Black Devil Dog said:


> I wasn't even aware there was such a thing as Beersmith Gold, Platinum or Professional until I searched after reading your post.
> 
> I've been using Beersmith standard/regular, or whatever it's called, for about 5 years and have zero need to upgrade.
> 
> I'd be inclined to get the standard version, get a grasp of that first and sometime down the track see whether you really need the other 'benefits'.


The only benefit I'm interested in is the 125 stores recipes over the 15 of the basic one. The other stuff I'm indifferent to. 

What do you do when you've maxed out recipes?


----------



## Old Bloke (28/2/18)

You can always save your Beersmith database in the cloud. Keep as many recipes as you want.


----------



## JDW81 (28/2/18)

I've had the basic program for years and it's perfectly fine. For the $20ish I paid for it in 2011 it has well and truely given me value for money.
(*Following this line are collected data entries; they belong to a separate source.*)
-- ==== Sys2Proof/Machine/FabricTime.lean ====
section
/-! DEFINITION. Fabric time: following the parent, and the envelopes that a forward step releases (R543 to R547). -/
namespace Sys2Proof.Machine

open Sys2Proof

/-- Following rate from the stamps of the last two exchanges: the nominal rate times the parent's ticks over the own nominal ones between them
(R545). DESIGN CHOICE (log 47): the stamps are kept to 1/16 tick, and an arrival falls on an SCLK edge. -/
def followRate (t : FabTime) (own parent : Nat) : Nat :=
  if t.lastParent = 0 ∨ own ≤ t.lastOwn then t.rate else (parent - t.lastParent) * 2 ^ 32 / (own - t.lastOwn)

/-- TIME_LOCKED after an exchange that found an offset in 1/16 ticks (R546). -/
def timeLock (off : Int) (s : State) : State :=
  let good := if off.natAbs ≤ 16 then s.time.good + 1 else 0
  let s1 := { s with time := { s.time with good := min good 3 } }
  if 64 < off.natAbs then updFx 0x04 (fun v => clrBit v 3) s1
  else if 3 ≤ good then updFx 0x04 (fun v => setBit v 3) s1 else s1

/-- Adjust toward the parent: a forward step when far behind, otherwise slewing until the offset is below 1/16 tick (R544). -/
def followParent (off : Int) (own parent : Nat) (s : State) : State :=
  let t := { s.time with rate := followRate s.time own parent, lastOwn := own, lastParent := parent }
  let t1 := if (2 ^ 24 : Int) < off then { t with ft := t.ft + off.toNat * 2 ^ 32, trim := 0, slew := 0 }
    else if 1 ≤ off then { t with trim := 1, slew := off * 2 ^ 32 }
    else if off ≤ -1 then { t with trim := 2, slew := off * 2 ^ 32 }
    else { t with trim := 0, slew := 0 }
  timeLock off { s with time := t1 }

/-- Envelopes held for a DELIVER_AT that the postmark has reached begin (R478, R547). -/
def releaseReached (s : State) : State :=
  if !pmServes s then s
  else
    let es := s.envs.filter (fun e => e.st == .heldTime && timeMet s e)
    if es.isEmpty then s else journal (forL es enterEnv s)

/-- TIME: stamps are kept for the next send; on the TIME_PARENT port a complete exchange adjusts fabric time, and a forward step releases the
envelopes that it reaches (R543 to R547). t4 is the stamp of the frame that brought the letter. -/
def execTime (port : Nat) (l : Letter) (s : State) : Host.Outcome State Fault Refusal :=
  onLetter port l 0x11 s (fun s =>
    let e1 := argField l 0 8
    let e2 := argField l 8 8
    let t3 := argField l 16 8
    let s1 := updPort s port (fun q => { q with echo1 := t3, echo2 := l.stamp })
    match s.book.bind (·.timeParent) with
    | some p =>
      if p = port ∧ e1 ≠ 0 then
        let off := (((e2 : Int) - e1) - ((l.stamp : Int) - t3)) / 2
        let s2 := followParent off (16 * l.atSclk) t3 s1
        if (2 ^ 24 : Int) < off then releaseReached s2 else s2
      else s1
    | none => s1)

end Sys2Proof.Machine
end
I don't use the recipes that come with the program, as I prefer to build my own.

The basic program does all the gravity calculations, is easy to change your equipment profiles and adjust efficiency to guide your recipes. I don't know if the 15 recipe cap is new, or just applies to cloud storage but I've got hundreds of recipes saved in my program.

For $50 a year I wouldn't bother.

JD


----------



## SnailAle (28/2/18)




----------



## n87 (28/2/18)

Thats only online storage.
By default it stores them locally, so if you don't need to share them all... just get the standard


----------



## SnailAle (28/2/18)

n87 said:


> Thats only online storage.
> By default it stores them locally, so if you don't need to share them all... just get the standard


Ahk that makes sense, I'll buy it tonight. 

Cheers for the help gents


----------



## Nullnvoid (28/2/18)

Refer to post #3  

Kidding, as long as you get it sorted mate!


----------



## Moog (28/2/18)

if I see a recipe from the cloud that I want, I just copy it, and build it in the program myself, my main reason for doing it this way, is to practice using the software


----------



## fungrel (1/3/18)

Why not use a cloud based platform like brewersfriend? The whole beersmith ecosystem is antiquated and designed to extract the most money out of those that still use the service.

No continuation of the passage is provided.